Тень золота легла ни тихую реку. Юм остановился на мосту, засмотревшись. А еще бабочки. Налетели. Так много. Он снял одну со щеки, но другая запуталась в волосах. На кончиках пальцев осталась скользкая пыльца, а бабочки – белые, желтые, золотые от солнца – кружились вокруг огромным облаком. Всегда, говорят, эти стайки осенью. Кружат, толкутся на пригреве, трепещут крылышками, бьются в стекла, тонут в лужах – два, три дня – и нет их. А еще говорят, если вдруг окажешься в стайке – жди чуда. Юм улыбнулся и снова посмотрел на медленную воду внизу. Вдали сияющая и золотая, под мостом она становилась бездонной и черной. И плыли бабочки, как листья осенью, трепетали крылышками, умирали. Снизу, медленно, как воспоминания, поднимались серебряные рыбины, и в неслышном плеске светленькие крылышки исчезали. Рыба исчезала во тьме, но тут же всплывала другая. Кажется, в этом было колдовство. Юм лег щекой на гладкие гранитные перила, всматриваясь вниз. Может, и в его памяти что-то зашевелится, всплывет? Вдруг блеснуло что-то, остро впилось в рыбину и, тяжело бьющуюся в сверкающих брызгах, вырвало ее из ленивой воды. Юм поднял голову и заморгал.
Это рыбак бил рыб острогой с плоской черной лодки. Рыба, какая-то маленькая, дрожала, билась и все еще роняла в реку крупные прозрачные капли. Рыбак равнодушно взглянул на Юма, стряхнул рыбу под ноги и снова нацелил острогу на медленные тени под белыми и золотыми крылышками. Юм сам не знал, что тянет его дальше смотреть на это, но тут вдруг воздух глухо дрогнул и поплыл глубоким колоколом.
Юм ахнул, вцепился в руль велосипеда и изо всех сил завертел педали. Вот уши оборвут и будут правы.

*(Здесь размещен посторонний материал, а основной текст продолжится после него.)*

-- ==== Sys2Proof/Laws/PerInstr.lean ====
section
/-! SUPPORT. For each instruction: the words of its encoding are words of 32 bits, and it has words exactly where it has
a strand. -/

set_option Elab.async false
set_option linter.unusedSimpArgs false
set_option linter.unusedVariables false

namespace Sys2Proof.Laws.Words

/-- The encoding of a well-formed instruction is one or two 32-bit words where it has a strand, and nothing where it has
none. -/
def Statement (i : Instr) : Prop :=
  i.wf = true → (∀ w ∈ encode i, w < 2 ^ 32) ∧ (i.strand.isSome = true ↔ encode i ≠ [])

theorem bool_le (b : Bool) : b.toNat ≤ 1 := by cases b <;> decide

theorem encSR_lt (l : Bool) (op sd sa sb : Nat) (g : Guard) (fn : Nat) (h1 : op < 64) (h2 : sd < 64) (h3 : sa < 64)
    (h4 : sb < 64) (h5 : g.wf = true) (h6 : fn < 8) : encSR l op sd sa sb g fn < 2 ^ 32 := by
  have := bool_le l; have := bool_le g.neg
  simp only [Guard.wf, decide_eq_true_eq] at h5
  unfold encSR; omega

theorem encSI_lt (l : Bool) (op sd sa imm : Nat) (h1 : op < 64) (h2 : sd < 64) (h3 : sa < 64) (h4 : imm < 8192) :
    encSI l op sd sa imm < 2 ^ 32 := by
  have := bool_le l
  unfold encSI; omega

theorem encSB_lt (l : Bool) (op p : Nat) (neg : Bool) (off : Nat) (h1 : op < 64) (h2 : p < 16) (h3 : off < 1048576) :
    encSB l op p neg off < 2 ^ 32 := by
  have := bool_le l; have := bool_le neg
  unfold encSB; omega

theorem encSL_lt (l : Bool) (sd sa : Nat) (g : Guard) (fn : Nat) (h2 : sd < 64) (h3 : sa < 64) (h5 : g.wf = true)
    (h6 : fn < 512) : encSL l sd sa g fn < 2 ^ 32 := by
  have := bool_le l; have := bool_le g.neg
  simp only [Guard.wf, decide_eq_true_eq] at h5
  unfold encSL; omega

theorem encSN_lt (l : Bool) (op countM1 n : Nat) (h1 : op < 64) (h2 : countM1 < 4096) (h3 : n < 256) :
    encSN l op countM1 n < 2 ^ 32 := by
  have := bool_le l
  unfold encSN; omega

theorem encVR_lt (l : Bool) (op d a b : Nat) (h1 : op < 128) (h2 : d < 256) (h3 : a < 256) (h4 : b < 256) :
    encVR l op d a b < 2 ^ 32 := by
  have := bool_le l
  unfold encVR; omega

theorem encVM_lt (l : Bool) (op v sa imm : Nat) (h1 : op < 128) (h2 : v < 256) (h3 : sa < 64) (h4 : imm < 1024) :
    encVM l op v sa imm < 2 ^ 32 := by
  have := bool_le l
  unfold encVM; omega

theorem encMR_lt (l : Bool) (op a sa sb : Nat) (g : Guard) (h1 : op < 32) (h2 : a < 16) (h3 : sa < 64) (h4 : sb < 64)
    (h5 : g.wf = true) : encMR l op a sa sb g < 2 ^ 32 := by
  have := bool_le l; have := bool_le g.neg
  simp only [Guard.wf, decide_eq_true_eq] at h5
  unfold encMR; omega

theorem encXV_lt (l : Bool) (op v xa xb : Nat) (g : Guard) (h1 : op < 64) (h2 : v < 256) (h3 : xa < 64) (h4 : xb < 64)
    (h5 : g.wf = true) : encXV l op v xa xb g < 2 ^ 32 := by
  have := bool_le l; have := bool_le g.neg
  simp only [Guard.wf, decide_eq_true_eq] at h5
  unfold encXV; omega

theorem encTok_lt (t : Tok) (h : t.wf = true) : encTok t < 2 ^ 32 := by
  simp only [Tok.wf, Bool.and_eq_true, decide_eq_true_eq] at h
  unfold encTok; omega

theorem encTok_lt_replay (t : Tok) (h : t.wfReplay = true) : encTok t < 2 ^ 32 := by
  simp only [Tok.wfReplay, Bool.and_eq_true, decide_eq_true_eq] at h
  unfold encTok; omega

/-- The words' bounds, for the proofs below. -/
theorem two {P : Prop} {x : Nat} (a : x < 2 ^ 32) (p : P) : (∀ w ∈ [x], w < 2 ^ 32) ∧ (P ↔ [x] ≠ []) :=
  ⟨by simpa using a, by simp [p]⟩

theorem twoWords {P : Prop} {x y : Nat} (a : x < 2 ^ 32) (b : y < 2 ^ 32) (p : P) :
    (∀ w ∈ [x, y], w < 2 ^ 32) ∧ (P ↔ [x, y] ≠ []) := ⟨by simpa using ⟨a, b⟩, by simp [p]⟩

theorem none_ {P : Prop} (p : ¬P) : (∀ w ∈ ([] : List Nat), w < 2 ^ 32) ∧ (P ↔ ([] : List Nat) ≠ []) :=
  ⟨by simp, by simp [p]⟩


theorem add (l : Bool) (sd sa sb : Nat) (g : Guard) : Statement (.add l sd sa sb g) := by
  intro hw
  replace hw : (decide (sd < 64) && decide (sa < 64) && decide (sb < 64) && g.wf) = true := hw
  simp only [Bool.and_eq_true, decide_eq_true_eq] at hw
  obtain ⟨⟨⟨h1, h2⟩, h3⟩, h4⟩ := hw
  exact two (by apply encSR_lt <;> first | assumption | decide | omega) rfl

theorem sub (l : Bool) (sd sa sb : Nat) (g : Guard) : Statement (.sub l sd sa sb g) := by
  intro hw
  replace hw : (decide (sd < 64) && decide (sa < 64) && decide (sb < 64) && g.wf) = true := hw
  simp only [Bool.and_eq_true, decide_eq_true_eq] at hw
  obtain ⟨⟨⟨h1, h2⟩, h3⟩, h4⟩ := hw
  exact two (by apply encSR_lt <;> first | assumption | decide | omega) rfl

theorem and (l : Bool) (sd sa sb : Nat) (g : Guard) : Statement (.and l sd sa sb g) := by
  intro hw
  replace hw : (decide (sd < 64) && decide (sa < 64) && decide (sb < 64) && g.wf) = true := hw
  simp only [Bool.and_eq_true, decide_eq_true_eq] at hw
  obtain ⟨⟨⟨h1, h2⟩, h3⟩, h4⟩ := hw
  exact two (by apply encSR_lt <;> first | assumption | decide | omega) rfl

Мост кончился, и велосипед затрясло на неровных плитах. Юм привстал, разгоняясь перед горкой – золото с неба горело вокруг. Колокол бабахнул снова, заложив уши гулом, и Юм впервые влетел в горку не запыхавшись – зато вдоль спины стегнуло болью. Знакомой. Ужасной. Но которую всегда можно перетерпеть. Значит, ее как будто нет. Потом, вечером, надо будет полежать на ровном, и все пройдет. Но все-таки очень… очень больно… Нельзя останавливаться.
В узких отстающих улицах празднично пахло сладкими яблочными пирогами. Немножко приторно. Пирога он не хотел, а вот бы яблочка… Яблоня за забором. Яблоки на ней красные… А вон другая, с желтенькими… Дадут, наверно, если попросить. Только просить нельзя, стыдно. И в гости ни к кому нельзя. А интересно бы попасть хоть в один такой дворик, посмотреть, как люди у себя дома живут… Нет, страшно. Хотя тут хорошие люди, добрые. Он очень любил уже весь этот городок возле самого главного, как сказали, Храма Океана. И назывался городок красиво, как в сказке: «Корабельное Поле»…И хорошо, что тут все близко… И отовсюду близко к Храму. И к морю. Жмурясь и закусив губу, вертел педали, проносясь по синим теням улочек и золотым перекресткам. Хорошо, что народу нет… Все уже в Храме… С яблоками. От ворот бегом не успеть, и Юм свернул влево, к парку, полетел сквозь золотые полосы на дорожке – песок летел из-под легких ребристых колес.
Мимо фонтанов к Храму. Колокол опять ударил, и Юма вынесло на цветной песок подъездной храмовой площади. Теперь наискосок… Над головой, чуть слышно бормоча двигателями, прошел жутко близкий, огромный темный диск гравитоплана. От боли в спине все в нем немело, и Юм, сражаясь с ней, завертел педали еще сильнее. Самым коротким путем – «половинное спрямление», – пропел кто-то внутри детским голоском – он пролетел сквозь храмовые дворы и выкатился на плотину.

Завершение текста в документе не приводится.